Harold Nelson
3/25/2022
## ── Attaching packages ─────────────────────────────────────── tidyverse 1.3.1 ──
## ✓ ggplot2 3.3.5 ✓ purrr 0.3.4
## ✓ tibble 3.1.5 ✓ dplyr 1.0.7
## ✓ tidyr 1.1.4 ✓ stringr 1.4.0
## ✓ readr 2.0.2 ✓ forcats 0.5.1
## ── Conflicts ────────────────────────────────────────── tidyverse_conflicts() ──
## x dplyr::arrange() masks plyr::arrange()
## x purrr::compact() masks plyr::compact()
## x dplyr::count() masks plyr::count()
## x dplyr::failwith() masks plyr::failwith()
## x dplyr::filter() masks stats::filter()
## x dplyr::id() masks plyr::id()
## x dplyr::lag() masks stats::lag()
## x dplyr::mutate() masks plyr::mutate()
## x dplyr::rename() masks plyr::rename()
## x dplyr::summarise() masks plyr::summarise()
## x dplyr::summarize() masks plyr::summarize()
##
## Attaching package: 'rtweet'
## The following object is masked from 'package:purrr':
##
## flatten
Eliminate retweets, quotes, and replies.
Here is the code from Datacamp. Note that I had to precede count() with plyr:: because there is also a count function in dplyr, which loaded later.
# Extract 100 original tweets on "Superbowl"
tweets_org <- search_tweets("Superbowl -filter:retweets -filter:quote -filter:replies", n = 1000)

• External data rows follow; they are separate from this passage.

-- ==== Sys2Proof/Word.lean ====
section
/-! DEFINITION. The two word types of the hardware: bytes (`u8`) and 16-bit words (`u16`), spec 00 R7. -/

namespace Sys2Proof

/-- A `u8`: register contents, memory bytes, immediates `n` and `e` (R7). -/
abbrev Byte := BitVec 8

/-- A `u16`: PC, SP, register pairs, addresses, immediates `nn` (R7). -/
abbrev Word := BitVec 16

end Sys2Proof
end

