-- ==== Sys2Proof/Syntax.lean ====
section
/-! DEFINITION. The instructions: one constructor per row of spec/opcode_table.json, and the small operand types. -/

namespace Sys2Proof

/-- The seven 8-bit registers that the 3-bit field `r` names (spec 30 R104; value 6 names the memory byte at HL). -/
inductive R8 where
  | b | c | d | e | h | l | a
  deriving DecidableEq, Repr

/-- The pair field `rr` (spec 30 R105): value 3 is SP. -/
inductive R16 where
  | bc | de | hl | sp
  deriving DecidableEq, Repr

/-- The pair field `rr2` of PUSH and POP (spec 30 R105): value 3 is AF. -/
inductive R16Stack where
  | bc | de | hl | af
  deriving DecidableEq, Repr

/-- The condition field `cc` (spec 30 R106). -/
inductive Cond where
  | nz | z | nc | c
  deriving DecidableEq, Repr

/-- The eight 8-bit operations, in the order of the opcode map (spec 30 R110, 43 R185 to R192). -/
inductive AluOp where
  | add | adc | sub | sbc | and | xor | or | cp
  deriving DecidableEq, Repr

/-- The eight operations of the rotate/shift group, in the order of the CB table (spec 30 R111, 46 R250). -/
inductive ShiftOp where
  | rlc | rrc | rl | rr | sla | sra | swap | srl
  deriving DecidableEq, Repr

# Check for presence of replies
plyr::count(tweets_org$reply_to_screen_name)
## x freq
## 1 NA 985
## x freq
## 1 FALSE 985
## x freq
## 1 FALSE 985
A good question is how long did it take to get 100 tweets?
How would you answer that?
## # A tibble: 1 × 1
## `max(created_at) - min(created_at)`
## <drtn>
## 1 1.949144 days
Put this all together with tidy coding practice. Start with the query for your term.
Drop the internal filters and follow up using is.na() for reply_to_screen_name and == FALSE for the other two.
search_tweets("Superbowl", n = 100) %>%
filter(is.na(reply_to_screen_name) &
is_retweet == FALSE &
is_quote == FALSE) %>%
summarize(max(created_at) - min(created_at))
## # A tibble: 1 × 1
## `max(created_at) - min(created_at)`
## <drtn>
## 1 1.081667 hours
Convert this code into a function with two parameters:
Parameter 1: term. this is a string with the search term.
Parameter 2: ntweets. This is the number of tweets.
The function returns the amount of time required to get this number of tweets after eliminating non-original tweets. Test your function with term = “superbowl” and ntweets = 100.
time_to_get = function(term,ntweets){
search_tweets(term, n = ntweets) %>%
filter(is.na(reply_to_screen_name) &
is_retweet == FALSE &
is_quote == FALSE) %>%
summarize(max(created_at) - min(created_at))
}
t = time_to_get("superbowl",100)
t
## # A tibble: 1 × 1
## `max(created_at) - min(created_at)`
## <drtn>
## 1 1.081667 hours
Use your function to compare the tweet rates of “rstats”, “pandas”, and “ukraine”. Use 500 for ntweets.
## # A tibble: 1 × 1
## `max(created_at) - min(created_at)`
## <drtn>
## 1 1.779444 hours
## # A tibble: 1 × 1
## `max(created_at) - min(created_at)`
## <drtn>
## 1 1.191944 hours
## # A tibble: 1 × 1
## `max(created_at) - min(created_at)`
## <drtn>
## 1 25 secs
We have a boolean expression to identify original tweets. Use this to create a variable is_org using mutate. Then use mean(is_org) in a summarize step to display the fraction of original tweets in query. Test your code with the superbowl and 500 tweets. Try a few different terms.
search_tweets("superbowl",n = 500) %>%
mutate(is_orig = is.na(reply_to_screen_name) &
is_retweet == FALSE &
is_quote == FALSE) %>%
summarize(mean(is_orig))
## # A tibble: 1 × 1
## `mean(is_orig)`
## <dbl>
## 1 0.282
The two parameters are obvious.
fract_original = function(term,ntweets){
search_tweets(term,n = ntweets) %>%
mutate(is_orig = is.na(reply_to_screen_name) &
is_retweet == FALSE &
is_quote == FALSE) %>%
summarize(mean(is_orig))
}
fract_original("superbowl",500)
## # A tibble: 1 × 1
## `mean(is_orig)`
## <dbl>
## 1 0.282
Use your function to determine the fraction of original tweets for several topics that interest you.